** DATA EXTRACTS follows **

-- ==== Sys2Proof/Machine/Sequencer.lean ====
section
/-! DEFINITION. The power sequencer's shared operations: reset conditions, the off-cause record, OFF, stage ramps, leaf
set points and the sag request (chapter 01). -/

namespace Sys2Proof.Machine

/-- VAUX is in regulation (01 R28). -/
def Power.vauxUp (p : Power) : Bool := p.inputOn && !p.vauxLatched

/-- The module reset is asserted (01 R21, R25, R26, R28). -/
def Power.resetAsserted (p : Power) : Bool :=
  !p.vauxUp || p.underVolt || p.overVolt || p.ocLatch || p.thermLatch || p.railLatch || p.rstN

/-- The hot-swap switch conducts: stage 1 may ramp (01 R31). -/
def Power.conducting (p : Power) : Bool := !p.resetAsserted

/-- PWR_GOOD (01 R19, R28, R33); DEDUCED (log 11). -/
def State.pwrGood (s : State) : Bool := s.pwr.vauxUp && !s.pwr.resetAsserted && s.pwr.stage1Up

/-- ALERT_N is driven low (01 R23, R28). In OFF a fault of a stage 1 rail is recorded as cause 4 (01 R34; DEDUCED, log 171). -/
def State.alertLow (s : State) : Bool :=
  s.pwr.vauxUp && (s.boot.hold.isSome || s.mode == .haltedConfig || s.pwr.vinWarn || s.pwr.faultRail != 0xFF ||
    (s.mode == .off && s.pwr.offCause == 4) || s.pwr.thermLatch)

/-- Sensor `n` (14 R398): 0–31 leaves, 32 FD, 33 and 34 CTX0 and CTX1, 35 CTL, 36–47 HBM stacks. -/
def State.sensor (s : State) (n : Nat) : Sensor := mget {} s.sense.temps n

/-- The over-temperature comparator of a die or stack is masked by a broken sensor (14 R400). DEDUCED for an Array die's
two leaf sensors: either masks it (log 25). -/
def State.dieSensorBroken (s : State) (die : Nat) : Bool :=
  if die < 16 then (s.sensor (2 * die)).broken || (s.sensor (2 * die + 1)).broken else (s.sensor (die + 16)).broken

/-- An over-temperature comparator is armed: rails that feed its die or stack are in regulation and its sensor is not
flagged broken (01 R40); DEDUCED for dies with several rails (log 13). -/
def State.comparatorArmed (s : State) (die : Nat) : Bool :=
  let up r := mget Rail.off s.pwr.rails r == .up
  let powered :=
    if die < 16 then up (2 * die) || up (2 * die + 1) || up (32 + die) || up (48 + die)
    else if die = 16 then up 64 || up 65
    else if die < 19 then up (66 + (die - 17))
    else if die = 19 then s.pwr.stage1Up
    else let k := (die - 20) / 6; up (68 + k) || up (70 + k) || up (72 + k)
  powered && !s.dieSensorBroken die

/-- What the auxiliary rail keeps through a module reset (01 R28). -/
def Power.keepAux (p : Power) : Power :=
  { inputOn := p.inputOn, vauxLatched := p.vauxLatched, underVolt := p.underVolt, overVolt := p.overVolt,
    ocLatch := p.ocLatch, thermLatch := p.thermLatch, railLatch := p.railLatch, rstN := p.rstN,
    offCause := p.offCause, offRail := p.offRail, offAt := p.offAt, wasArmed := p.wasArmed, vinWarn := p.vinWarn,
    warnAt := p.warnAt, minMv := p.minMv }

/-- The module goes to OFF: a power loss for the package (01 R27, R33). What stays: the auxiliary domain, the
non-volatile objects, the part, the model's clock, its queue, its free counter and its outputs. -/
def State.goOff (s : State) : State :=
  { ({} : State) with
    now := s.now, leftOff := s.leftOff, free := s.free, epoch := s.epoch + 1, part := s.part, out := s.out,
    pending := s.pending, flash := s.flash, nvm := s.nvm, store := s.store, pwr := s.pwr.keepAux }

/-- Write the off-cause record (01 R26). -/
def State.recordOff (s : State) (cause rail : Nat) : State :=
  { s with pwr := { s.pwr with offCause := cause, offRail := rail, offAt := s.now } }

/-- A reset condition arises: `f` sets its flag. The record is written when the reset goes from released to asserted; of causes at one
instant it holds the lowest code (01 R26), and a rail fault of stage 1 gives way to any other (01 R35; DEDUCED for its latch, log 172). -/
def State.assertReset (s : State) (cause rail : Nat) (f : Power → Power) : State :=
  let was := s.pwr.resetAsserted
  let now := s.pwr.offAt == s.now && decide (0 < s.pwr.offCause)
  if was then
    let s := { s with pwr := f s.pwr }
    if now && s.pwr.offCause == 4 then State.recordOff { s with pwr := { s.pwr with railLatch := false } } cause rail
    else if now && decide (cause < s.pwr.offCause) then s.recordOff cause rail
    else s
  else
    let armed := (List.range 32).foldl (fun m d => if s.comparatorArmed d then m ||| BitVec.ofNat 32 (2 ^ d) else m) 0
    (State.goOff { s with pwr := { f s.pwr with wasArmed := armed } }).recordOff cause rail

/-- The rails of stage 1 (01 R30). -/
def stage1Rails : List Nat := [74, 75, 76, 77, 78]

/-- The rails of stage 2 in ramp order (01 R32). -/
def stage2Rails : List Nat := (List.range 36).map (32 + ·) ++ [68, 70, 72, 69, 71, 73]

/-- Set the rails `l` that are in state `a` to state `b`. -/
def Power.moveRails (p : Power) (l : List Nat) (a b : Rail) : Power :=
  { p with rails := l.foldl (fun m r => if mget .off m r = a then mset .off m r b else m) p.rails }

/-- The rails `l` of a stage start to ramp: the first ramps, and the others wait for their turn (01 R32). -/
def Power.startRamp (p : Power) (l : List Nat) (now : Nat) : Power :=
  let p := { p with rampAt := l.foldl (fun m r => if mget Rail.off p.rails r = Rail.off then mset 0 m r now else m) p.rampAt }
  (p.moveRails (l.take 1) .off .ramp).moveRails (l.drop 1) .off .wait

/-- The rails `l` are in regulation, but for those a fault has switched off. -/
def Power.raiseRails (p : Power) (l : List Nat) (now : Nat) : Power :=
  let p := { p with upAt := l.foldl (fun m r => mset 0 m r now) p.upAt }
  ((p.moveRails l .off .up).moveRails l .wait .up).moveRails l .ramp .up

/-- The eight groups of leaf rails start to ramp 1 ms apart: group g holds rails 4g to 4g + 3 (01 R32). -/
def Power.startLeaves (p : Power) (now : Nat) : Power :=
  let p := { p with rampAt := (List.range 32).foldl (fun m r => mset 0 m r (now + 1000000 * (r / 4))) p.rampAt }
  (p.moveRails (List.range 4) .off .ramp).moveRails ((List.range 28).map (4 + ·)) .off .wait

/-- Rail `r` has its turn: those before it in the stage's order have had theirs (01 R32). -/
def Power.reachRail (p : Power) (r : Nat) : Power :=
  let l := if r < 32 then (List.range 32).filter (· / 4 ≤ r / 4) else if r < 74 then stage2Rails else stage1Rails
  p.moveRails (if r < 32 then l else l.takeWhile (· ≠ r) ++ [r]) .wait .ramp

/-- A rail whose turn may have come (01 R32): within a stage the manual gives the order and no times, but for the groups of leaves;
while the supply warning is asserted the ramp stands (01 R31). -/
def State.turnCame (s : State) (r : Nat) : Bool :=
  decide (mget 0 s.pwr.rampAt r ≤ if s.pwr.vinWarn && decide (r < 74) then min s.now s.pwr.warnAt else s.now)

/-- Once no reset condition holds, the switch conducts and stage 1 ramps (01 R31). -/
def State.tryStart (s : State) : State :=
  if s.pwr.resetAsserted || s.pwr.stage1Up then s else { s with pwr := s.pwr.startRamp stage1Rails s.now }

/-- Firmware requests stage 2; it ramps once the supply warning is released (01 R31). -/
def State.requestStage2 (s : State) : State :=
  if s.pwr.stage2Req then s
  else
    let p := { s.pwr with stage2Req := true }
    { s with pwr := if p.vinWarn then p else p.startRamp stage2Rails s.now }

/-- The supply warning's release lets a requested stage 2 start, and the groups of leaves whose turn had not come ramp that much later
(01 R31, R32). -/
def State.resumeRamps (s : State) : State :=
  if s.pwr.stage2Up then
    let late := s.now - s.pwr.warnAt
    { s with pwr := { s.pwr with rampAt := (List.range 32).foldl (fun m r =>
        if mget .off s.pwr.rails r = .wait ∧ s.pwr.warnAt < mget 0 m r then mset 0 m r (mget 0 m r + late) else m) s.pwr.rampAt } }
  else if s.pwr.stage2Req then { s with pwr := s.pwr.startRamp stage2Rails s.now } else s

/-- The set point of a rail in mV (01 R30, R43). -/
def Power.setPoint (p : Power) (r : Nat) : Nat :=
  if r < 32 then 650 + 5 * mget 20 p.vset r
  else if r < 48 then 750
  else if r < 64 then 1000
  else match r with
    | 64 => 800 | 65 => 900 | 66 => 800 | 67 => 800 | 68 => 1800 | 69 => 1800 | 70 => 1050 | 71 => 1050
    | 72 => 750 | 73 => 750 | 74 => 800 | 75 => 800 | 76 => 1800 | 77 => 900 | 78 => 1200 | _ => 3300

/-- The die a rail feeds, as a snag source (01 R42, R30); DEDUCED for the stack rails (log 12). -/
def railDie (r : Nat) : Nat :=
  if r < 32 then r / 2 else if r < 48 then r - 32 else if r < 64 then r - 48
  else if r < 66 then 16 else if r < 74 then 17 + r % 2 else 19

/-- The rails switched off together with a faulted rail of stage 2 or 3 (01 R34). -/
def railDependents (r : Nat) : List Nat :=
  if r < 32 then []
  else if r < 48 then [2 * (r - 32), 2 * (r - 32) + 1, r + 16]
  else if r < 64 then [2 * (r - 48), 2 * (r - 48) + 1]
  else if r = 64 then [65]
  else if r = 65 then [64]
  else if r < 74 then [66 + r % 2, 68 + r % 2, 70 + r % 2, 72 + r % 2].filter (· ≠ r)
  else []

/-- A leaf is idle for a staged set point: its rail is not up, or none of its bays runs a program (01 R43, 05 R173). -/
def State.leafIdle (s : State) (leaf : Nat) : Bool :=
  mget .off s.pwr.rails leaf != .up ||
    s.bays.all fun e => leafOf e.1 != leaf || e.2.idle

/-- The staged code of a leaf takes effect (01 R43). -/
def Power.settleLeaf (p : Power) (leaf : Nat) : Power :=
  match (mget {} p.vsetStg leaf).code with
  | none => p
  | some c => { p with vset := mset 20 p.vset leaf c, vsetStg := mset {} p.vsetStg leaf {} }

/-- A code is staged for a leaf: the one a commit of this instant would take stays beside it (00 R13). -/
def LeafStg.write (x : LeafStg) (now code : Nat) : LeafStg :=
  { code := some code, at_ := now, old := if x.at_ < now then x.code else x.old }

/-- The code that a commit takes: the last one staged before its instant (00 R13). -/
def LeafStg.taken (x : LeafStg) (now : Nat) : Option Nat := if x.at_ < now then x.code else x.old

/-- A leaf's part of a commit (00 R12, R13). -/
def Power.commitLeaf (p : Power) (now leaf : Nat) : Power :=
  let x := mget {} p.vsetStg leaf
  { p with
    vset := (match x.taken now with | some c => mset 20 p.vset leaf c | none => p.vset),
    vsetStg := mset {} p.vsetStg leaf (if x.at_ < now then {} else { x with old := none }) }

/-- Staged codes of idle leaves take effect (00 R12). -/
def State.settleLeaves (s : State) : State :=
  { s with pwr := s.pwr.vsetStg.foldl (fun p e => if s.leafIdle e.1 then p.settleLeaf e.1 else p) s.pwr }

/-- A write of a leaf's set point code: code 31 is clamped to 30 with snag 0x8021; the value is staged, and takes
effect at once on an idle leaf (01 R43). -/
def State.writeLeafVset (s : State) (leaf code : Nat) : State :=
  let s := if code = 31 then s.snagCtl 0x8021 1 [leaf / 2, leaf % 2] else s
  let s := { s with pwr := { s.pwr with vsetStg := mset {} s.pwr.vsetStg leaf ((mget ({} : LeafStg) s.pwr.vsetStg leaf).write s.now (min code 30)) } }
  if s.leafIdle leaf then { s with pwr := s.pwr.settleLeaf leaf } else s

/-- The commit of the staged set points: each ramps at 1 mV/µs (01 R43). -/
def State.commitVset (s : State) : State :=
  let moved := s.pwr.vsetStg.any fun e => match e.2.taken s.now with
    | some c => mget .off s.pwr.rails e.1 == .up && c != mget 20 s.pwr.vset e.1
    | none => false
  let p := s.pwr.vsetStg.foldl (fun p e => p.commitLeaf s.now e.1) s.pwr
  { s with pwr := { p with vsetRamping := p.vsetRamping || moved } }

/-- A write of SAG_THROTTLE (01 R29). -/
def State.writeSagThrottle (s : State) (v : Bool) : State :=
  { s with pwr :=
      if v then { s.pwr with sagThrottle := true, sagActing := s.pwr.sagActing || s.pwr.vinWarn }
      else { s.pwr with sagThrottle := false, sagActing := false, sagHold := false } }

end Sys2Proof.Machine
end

** End of DATA EXTRACTS **

→ **WORK TO BE COMPLETED**
Print, from the entries above, the line with "p.railLatch || p.rstN", the line with "s.pwr.vauxUp && (s.boot.hold.isSome" and all lines between them, exactly and with nothing else.

→ **EXPECTED ANSWER**
  !p.vauxUp || p.underVolt || p.overVolt || p.ocLatch || p.thermLatch || p.railLatch || p.rstN

/-- The hot-swap switch conducts: stage 1 may ramp (01 R31). -/
def Power.conducting (p : Power) : Bool := !p.resetAsserted

/-- PWR_GOOD (01 R19, R28, R33); DEDUCED (log 11). -/
def State.pwrGood (s : State) : Bool := s.pwr.vauxUp && !s.pwr.resetAsserted && s.pwr.stage1Up

/-- ALERT_N is driven low (01 R23, R28). In OFF a fault of a stage 1 rail is recorded as cause 4 (01 R34; DEDUCED, log 171). -/
def State.alertLow (s : State) : Bool :=
  s.pwr.vauxUp && (s.boot.hold.isSome || s.mode == .haltedConfig || s.pwr.vinWarn || s.pwr.faultRail != 0xFF ||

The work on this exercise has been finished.